Back in the day, you know when one had to walk 10 miles in the snow to a one room cave, there was the infamous, get ready for it, *Buck 110. *I first bought my Buck 110 over 30 years ago. They were the number 1 choice for the Boy Scouts, along with the SAK pocket knife (Huntsman).

Pillaging through my drawers this past year I came across my Buck knife still in it's leather Buck brand sheath. I stopped carrying folders decades ago, and sold or gave away most of my folders, but I never had the heart to part with this ol' Buck knife.

I am curious, how many others out there still have their original Buck 110, and if it is sitting in a drawer like mine is or if it's your EDC knife.


----------



## Back Pack Hack (Sep 15, 2016)

I still have mine, but I don't carry or use it any more. I found it to be too large and heavy for EDC, and use a Fallkniven S1 Pro when I need something that size.


----------



## rice paddy daddy (Jul 17, 2012)

My original was a Schrade, back when they used to put serial numbers on them.
That one got a broken spring driving it thru the vent window frame of a Ford F-150 with a hammer to flip the latch up once when the keys were locked inside. Blade did not break, the latch spring did.

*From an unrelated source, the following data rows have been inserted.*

-- ==== Sys2Proof/Machine/Topology.lean ====
section
/-! DEFINITION. The topology and island engines (R351 to R373). -/

namespace Sys2Proof.Machine

/-! ### TOPO_GRAPH and ISL_AREA (R371, R372) -/

/-- Record 0 of TOPO_GRAPH. -/
def Roast.topoHead (r : Roast) : Bytes := r.recAt 0x40 0
/-- NNODE. -/
def Roast.nnode (r : Roast) : Nat := leAt r.topoHead 4 4
/-- NSW. -/
def Roast.nsw (r : Roast) : Nat := leAt r.topoHead 8 4
/-- NCLASS. -/
def Roast.nclass (r : Roast) : Nat := leAt r.topoHead 0xC 1
/-- REF_NODE. -/
def Roast.refNode (r : Roast) : Nat := leAt r.topoHead 0xE 2
/-- ISLAND_MIN_NODES. -/
def Roast.islandMin (r : Roast) : Nat := leAt r.topoHead 0x10 4
/-- Node record j. -/
def Roast.nodeRec (r : Roast) (j : Nat) : Bytes := r.recAt 0x40 (1 + j)
/-- Device record k. -/
def Roast.devRec (r : Roast) (k : Nat) : Bytes := r.recAt 0x40 (1 + r.nnode + k)
/-- Class record b. -/
def Roast.classRec (r : Roast) (b : Nat) : Bytes := r.recAt 0x40 (1 + r.nnode + r.nsw + b)
/-- NODE_A of a device record. -/
def devA (b : Bytes) : Nat := leAt b 4 2
/-- NODE_B. -/
def devB (b : Bytes) : Nat := leAt b 6 2
/-- CARRY_KEY of a device record. -/
def devKey (b : Bytes) : Bytes := slice b 0x18 8
/-- R_T, the connectivity rounds (R357). -/
def Roast.rounds (r : Roast) : Nat := 2 * (if r.nnode ≤ 1 then 0 else Nat.log2 (r.nnode - 1) + 1) + 2
/-- The TYPE 1 record of area a. -/
def Roast.areaRec (r : Roast) (a : Nat) : Option Bytes := (r.recs 0x41).find? fun b => leAt b 0 1 == 1 && leAt b 1 1 == a
/-- The TYPE 2 records, pair 0 first. -/
def Roast.pairRecs (r : Roast) : List Bytes := (r.recs 0x41).filter fun b => leAt b 0 1 == 2
/-- CARRY_KEY of a pair record. -/
def pairKey (b : Bytes) : Bytes := slice b 0xF8 8

/-! ### Switch status (R352 to R355) -/

/-- A source's reading: 0 OPEN, 1 CLOSED, 2 UNKNOWN, with the flags it contributes to the STATE word, and its point's stNum. -/
structure Reading where
  val : Nat := 2
  test : Bool := false
  stale : Bool := false
  mismatch : Bool := false
  st : Option Nat := none
  deriving DecidableEq, Repr

/-- A GOOSE source (R353). -/
def gooseReading (testOk : Bool) (p : Option GoosePoint) : Reading :=
  match p with
  | none => {}
  | some g =>
    let bad := g.validity != 0 || (g.test && !testOk) || g.stale || g.mismatch
    { val := if bad then 2 else if g.pos = 2 then 1 else if g.pos = 1 then 0 else 2
      test := g.test, stale := g.stale, mismatch := g.mismatch, st := some g.stNum }

/-- A PMU source (R354). -/
def pmuReading (x : Slice) (testOk subst : Bool) (slot bits : Nat) : Reading :=
  let w := x.word slot
  let c := bitsOf bits 0 4
  let o := bitsOf bits 4 4
  let double := bitAt bits 8
  let q := (x.slot slot).q
  let valid (b : Nat) : Bool := bitAt w (16 + b)
  let ok := qUsable testOk subst q && valid c && (!double || valid o)
  let v := if !ok then 2
    else if double then (if bitAt w c && !bitAt w o then 1 else if !bitAt w c && bitAt w o then 0 else 2)
    else if bitAt w c != bitAt bits 9 then 1 else 0
  { val := v, test := qSubst q == 0 && qTest q }

/-- A device's source (R352); `k` is its kind. -/
def Run.reading (r : Run) (x : Slice) (testOk subst : Bool) (k index bits : Nat) : Reading :=
  if k = 1 then { val := 1 }
  else if k = 2 then gooseReading testOk (alookup index r.points)
  else if k = 3 then pmuReading x testOk subst index bits
  else {}

/-- The override that governs a device (R355, R356): the lowest enabled entry that names it with state 1 or 2. -/
def State.override (s : State) (k : Nat) : Option Bool :=
  ((List.range 256).find? fun i =>
    s.flag (Reg.ISL_OVR.EN.ix i) && s.get (Reg.ISL_OVR.DEVICE.ix i) == k &&
    (s.get (Reg.ISL_OVR.STATE.ix i) == 1 || s.get (Reg.ISL_OVR.STATE.ix i) == 2)).map fun i => s.get (Reg.ISL_OVR.STATE.ix i) == 2

/-- A device's state in a slice: its STATE word and what is kept of it. -/
structure DevOut where
  word : Nat
  mem : DevMem
  deriving DecidableEq, Repr

/-- TRANSIENT: a point's stNum has advanced by 2 or more since the previous slice's snapshot (R353). -/
def advanced (before now : Option Nat) : Bool :=
  match before, now with
  | some a, some b => decide (a + 2 ≤ b)
  | _, _ => false

/-- The resolved state of a device (R355): `tileBad` makes both sources UNKNOWN (R363) and the record's entries zero (R141). -/
def resolve (b : Bytes) (r1 r2 : Reading) (ovr : Option Bool) (tileBad : Bool) (m : DevMem) : DevOut :=
  let r1 := if tileBad then {} else r1
  let r2 := if tileBad then {} else r2
  let flags := if tileBad then 0 else leAt b 3 1
  let as_ := bitsOf flags 2 2
  let row : Nat := if ovr.isSome then 1 else if r1.val ≠ 2 then 2 else if r2.val ≠ 2 then 3 else if as_ = 0 then 4 else 5
  let closed : Bool := match ovr with
    | some c => c
    | none =>
      if row = 2 then r1.val == 1 else if row = 3 then r2.val == 1
      else if row = 4 then m.known.getD (bitAt flags 4) else as_ == 2
  let held := row == 4 || row == 5
  let transient := advanced m.st1 r1.st || advanced m.st2 r2.st
  let word := b2n closed + 4 * r1.val + 16 * r2.val + 2 ^ 6 * b2n (row == 1) + 2 ^ 7 * b2n held +
    2 ^ 8 * b2n (row == 2 && r2.val != 2 && r1.val != r2.val) + 2 ^ 9 * b2n (row == 3) + 2 ^ 10 * b2n transient +
    2 ^ 11 * b2n (r1.test || r2.test) + 2 ^ 12 * b2n (r1.stale || r2.stale) + 2 ^ 13 * b2n (r1.mismatch || r2.mismatch) +
    2 ^ 14 * b2n tileBad
  { word := word
    mem := { known := if row = 2 ∨ row = 3 then some closed else m.known, st1 := if tileBad then m.st1 else r1.st,
             st2 := if tileBad then m.st2 else r2.st, held := held } }

/-- Every device's state in a run's slice (step 1 of R357); `bad` are the tiles delivered BAD. -/
def State.resolveAll (s : State) (r : Run) (bad : List Nat) : List DevOut :=
  let ro := s.runRoast r
  let c := s.cfgOf r
  let x := s.sliceAt r.n
  (List.range ro.nsw).map fun k =>
    let b := ro.devRec k
    let testOk := bitAt (leAt b 3 1) 0
    let subst := bitAt (leAt b 3 1) 1
    resolve b (r.reading x testOk subst (leAt b 1 1) (leAt b 8 4) (leAt b 0xC 2))
      (r.reading x testOk subst (leAt b 2 1) (leAt b 0x10 4) (leAt b 0x14 2))
      (c.override k) (ro.recBad bad 0x40 (1 + ro.nnode + k)) ((alookup k s.isl.devs).getD {})

/-! ### Connectivity (R357 to R362) -/

/-- Two components joined: every node of the higher label takes the lower one. -/
def relabel (ls : List Nat) (a b : Nat) : List Nat :=
  let x := (ls[a]?).getD a
  let y := (ls[b]?).getD b
  ls.map fun l => if l = max x y then min x y else l

/-- The label of every node, the smallest node index of its component (R358). -/
def labelsOf (nnode : Nat) (closed : List (Nat × Nat)) : List Nat :=
  closed.foldl (fun ls e => relabel ls e.1 e.2) (List.range nnode)

/-- A node is live (R360). -/
def nodeLive (x : Slice) (b : Bytes) : Bool :=
  let f := leAt b 1 1
  bitAt f 1 && x.usable (bitAt f 4) (bitAt f 3) (leAt b 4 2) &&
  fLe (BitVec.ofNat 32 (leAt b 8 4)) (cAbs (x.slot (leAt b 4 2)).v)

/-- Σ w·f / Σ w over pairs, in the arithmetic of R309. -/
def weighted (ws : List (F32 × F32)) : F32 := eDiv (eSum (ws.map fun e => eMul e.1 e.2)) (eSum (ws.map (·.1)))

/-- FREQ_NONE. -/
def freqNone : F32 := 0x7FC00030
/-- INVALID. -/
def freqInvalid : F32 := 0x7FC00031

/-- The frequency of a component (R361): the nodes of a label with a usable frequency slot. -/
def Roast.compFreq (ro : Roast) (x : Slice) (labels : List Nat) (l : Nat) : F32 × Nat :=
  let ws := (List.range ro.nnode).filterMap fun j =>
    let b := ro.nodeRec j
    let f := leAt b 1 1
    let w : F32 := BitVec.ofNat 32 (leAt b 0xC 4)
    if labels[j]? = some l ∧ bitAt f 2 ∧ fLt fZero w ∧ x.usable (bitAt f 4) (bitAt f 3) (leAt b 6 2) then
      some (w, x.real (leAt b 6 2)) else none
  if ws.isEmpty then (freqNone, 0) else (weighted ws, ws.length)

/-- A class bit (R362). -/
def Roast.classBit (ro : Roast) (closed : List Bool) (labels energised : List Nat) (b : Nat) : Bool :=
  let c := ro.classRec b
  let item (i : Nat) : Nat := leAt c (4 + 3 * i) 2
  let v : Bool :=
    if leAt c 1 1 = 1 then
      (List.range (leAt c 2 1)).all fun i => (closed[item i]?).getD false == (leAt c (6 + 3 * i) 1 == 1)
    else if leAt c 1 1 = 2 then labels[item 0]? == labels[item 1]?
    else match labels[item 0]? with
      | some l => energised.contains l
      | none => false
  decide (b < ro.nclass) && (v != bitAt (leAt c 3 1) 0)

/-- The topology result from the devices' states. -/
def Roast.topoOf (ro : Roast) (x : Slice) (outs : List DevOut) (valid : Bool) : Topo :=
  let closed := outs.map fun d => bitAt d.word 0
  let edges := (List.range ro.nsw).filterMap fun k =>
    if (closed[k]?).getD false then some (devA (ro.devRec k), devB (ro.devRec k)) else none
  let labels := labelsOf ro.nnode edges
  let live := (List.range ro.nnode).map fun j => nodeLive x (ro.nodeRec j)
  let energised := ((List.range ro.nnode).filterMap fun j =>
    if bitAt (leAt (ro.nodeRec j) 1 1) 0 || (live[j]?).getD false then labels[j]? else none).eraseDups
  let all := labels.eraseDups
  { n := x.n, valid := valid, devs := outs.map (·.word), labels := labels, energised := energised, live := live
    freqs := all.map fun l => (l, ro.compFreq x labels l)
    cls := (List.range 32).foldl (fun a b => a + 2 ^ b * b2n (ro.classBit closed labels energised b)) 0
    mainDead := !(energised.contains ((labels[ro.refNode]?).getD 0)) }

/-- Devices with a bit of their STATE word set. -/
def countBit (outs : List DevOut) (k : Nat) : Nat := (outs.filter fun d => bitAt d.word k).length

/-- Records of a section that lie in BAD tiles. -/
def Roast.badRecords (ro : Roast) (bad : List Nat) (kind : Nat) : Nat :=
  ((List.range (ro.recs kind).length).filter fun i => ro.recBad bad kind i).length

/-- The status step's effects: what is kept of the devices, the counts, the interrupts (R355). -/
def State.statusDone (s : State) (outs : List DevOut) : State :=
  let newHeld := ((List.range outs.length).any fun k =>
    match outs[k]? with
    | some d => d.mem.held && !((alookup k s.isl.devs).getD {}).held
    | none => false)
  let s1 := { s with isl := { s.isl with
    devs := (List.range outs.length).filterMap fun k => (outs[k]?).map fun (d : DevOut) => (k, d.mem)
    words := outs.map DevOut.word } }
  let s2 := ((s1.count Reg.ISL.DISAGREE (countBit outs 8)).count Reg.ISL.HELD (countBit outs 7)).count Reg.ISL.OVERRIDE_USE (countBit outs 6)
  let s3 := if 0 < countBit outs 8 then s2.irq Reg.ISL_IRQ.DISAGREE Reg.ISL_IRQ_MASK.MASK 64 else s2
  if newHeld then s3.irq Reg.ISL_IRQ.UNKNOWN Reg.ISL_IRQ_MASK.MASK 64 else s3
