-- ==== Sys2Proof/Machine/Alarm.lean ====
section
/-! DEFINITION. The alarm engine (R374 to R387). -/

namespace Sys2Proof.Machine

/-! ### Terms (R374 to R377) -/

/-- INVALID_AS of a term. -/
def termInvalidAs (b : Bytes) : Nat := bitsOf (leAt b 2 1) 2 2
/-- The pass a term is evaluated in. -/
def termPass (b : Bytes) : Nat := if leAt b 0 1 ≤ 6 then 1 else 2

/-- A term's input: not due; invalid; or a value. -/
inductive TermIn where
  | notDue
  | invalid
  | val (x : F32)
  deriving DecidableEq, Repr

/-- A value, NaN being invalid. -/
def TermIn.of (x : F32) : TermIn := if fIsNaN x then .invalid else .val x
/-- A value that is valid only where a condition holds. -/
def TermIn.when (ok : Bool) (x : F32) : TermIn := if ok then .of x else .invalid
/-- A bit as a value. -/
def fBit (b : Bool) : F32 := if b then fOne else fZero

/-- The device states an alarm pass reads (step 1 of the topology engine): the stage's own where it has run. -/
def State.deviceWords (s : State) (r : Run) : List Nat :=
  match r.topo with
  | some t => t.devs
  | none =>
    let lost := match (s.runRoast r).sec? 0x40 0 with
      | some x => x.tiles.filter fun t => s.tileLost r.region t
      | none => []
    (s.resolveAll r lost).map DevOut.word

/-- The estimator's output for a slice. -/
def State.lseAt (s : State) (n : Nat) : Option LseOut := (s.lse.ring.find? fun e => e.2.n == n).map (·.2)

/-- A term's input in a slice (R375); `devs` are the device words. -/
def State.termIn (s : State) (r : Run) (x : Slice) (devs : List Nat) (b : Bytes) : TermIn :=
  let kind := leAt b 0 1
  let fl := leAt b 2 1
  let src := leAt b 4 4
  let sub := leAt b 8 4
  let ok (k : Nat) : Bool := x.usable (bitAt fl 1) (bitAt fl 0) k
  let out := s.lseAt r.n
  let node (j : Nat) : Cpx := match out with | some o => (o.x[j]?).getD cNaN | none => cNaN
  if kind ≤ 4 then
    if (x.slot src).q = 0 ∨ (kind = 3 ∧ (x.slot sub).q = 0) then .notDue
    else if kind = 1 then .when (ok src) (x.real src)
    else if kind = 2 then .when (ok src) (cAbs (x.slot src).v)
    else if kind = 3 then .when (ok src && ok sub) (fWrap (fSub (cArg (x.slot src).v) (cArg (x.slot sub).v)))
    else .when (ok src && bitAt (x.word src) (16 + sub)) (fBit (bitAt (x.word src) sub))
  else if kind = 5 then
    let w := (devs[src]?).getD 0
    .when (!(bitAt w 7 && !bitAt fl 4) && !bitAt w 14) (fBit (bitAt w 0))
  else if kind = 6 then .val (fBit (bitAt r.sys src))
  else if kind = 7 then .of (cAbs (node src))
  else if kind = 8 then .of (if cIsNaN (node src) || cIsNaN (node sub) then fNaN else fWrap (fSub (cArg (node src)) (cArg (node sub))))
  else if kind = 9 then .of (match out with | some o => (o.rn[src]?).getD fNaN | none => fNaN)
  else if kind = 10 then
    match alookup src r.res.bandOut with
    | none => .when (decide (3 ≤ sub)) (fBit (((((alookup src r.res.bandFlags).getD [])[sub - 3]?).getD false)))
    | some o =>
      if sub = 0 then .of o.f else if sub = 1 then .of o.damp else if sub = 2 then .of o.amp
      else .when (!bitAt o.flags 5 && !bitAt o.flags 8) (fBit ((((alookup src r.res.bandFlags).getD [])[sub - 3]?).getD false))
  else if kind = 11 then .val (fOfInt ((alookup src r.res.verdicts).getD 0))
  else if kind = 12 then
    let w := r.res.watches.find? fun w => w.k == src
    if sub = 0 then .val (fBit (match w with | some w => w.on | none => false))
    else match w.bind (·.out) with
      | some o => .when (bitAt o.2.2.2 0) o.2.2.1
      | none => .invalid
  else if kind = 13 then
    let m := (alookup src r.res.pairs).getD {}
    .when (!m.tileBad && !m.stale) (fOfInt m.state)
  else .when (match r.topo with | some t => t.valid | none => false) (fOfInt (min 255 r.res.islandCount))

/-- Condition and release (R376). -/
def termCmp (b : Bytes) (x : F32) : Bool × Bool :=
  let th := fAt b 0xC
  let hy := fAt b 0x10
  let lo := fSub th hy
  match leAt b 1 1 with
  | 0 => (fLt th x, fLt x lo)
  | 1 => (fLt x th, fLt (fAdd th hy) x)
  | 2 => (fLt th (fAbs x), fLt (fAbs x) lo)
  | 3 => (fLe x th && fLe th x, !(fLe x th && fLe th x))
  | _ => (fLe th x, fLt x lo)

Today I have a 30 year old Buck 110 with Georgia Pacific and the triangular GP logo engraved in one wood scale. 
It was presented to me by a big boss for doing a special task exceptionally well.
It gets out and about every once in a while.


----------



## Demitri.14 (Nov 21, 2018)

I dont have a 110, but I do have a 102 I bought in '72 that I still have.


----------



## 46rkl (May 2, 2020)

I have field dressed over 150 deer using my original Buck knife. Lost it twice and found it twice. I don’t doubt there are better knives out there but my dad bought this for me at 16 and I would never give it up. Shot my first elk in NM a few years back and the outfitter said that his guys would do the field dressing but I told him that I had to do it with my Buck. It was truly an emotional moment.


----------



## One Shot (Oct 25, 2021)

I have two, one was my dads and in 1968 a LEO friend of the family gave me one he took off of some guy, better one is hiding somewhere in a box with original rawhide holster.
i carried this knife across country four times and carried it into Mexico for a four day vacation when I was 19 and didn't know better....this was not as wrong as having my revolver under the seat, all I can say is I was lucky .
I still have those knives and use them.


----------



## Chipper (Dec 22, 2012)

Don't think I even had one like that. Did have a Buck 422,426 and 301 that got carried everyplace. Can't even begin to recall how much game those knifes went through. 

Those orange handles saved those knifes a few times. Getting dropped in 2 feet of snow or in the brush. Maybe that's where the 101 went.


----------



## Buckman (Sep 24, 2020)

Sadly I don’t have my original anymore. But I’ve bought them as gifts for my grandson and my son. Then Buck came out with their automatics and my EDC is now a 110 Auto Elite.


----------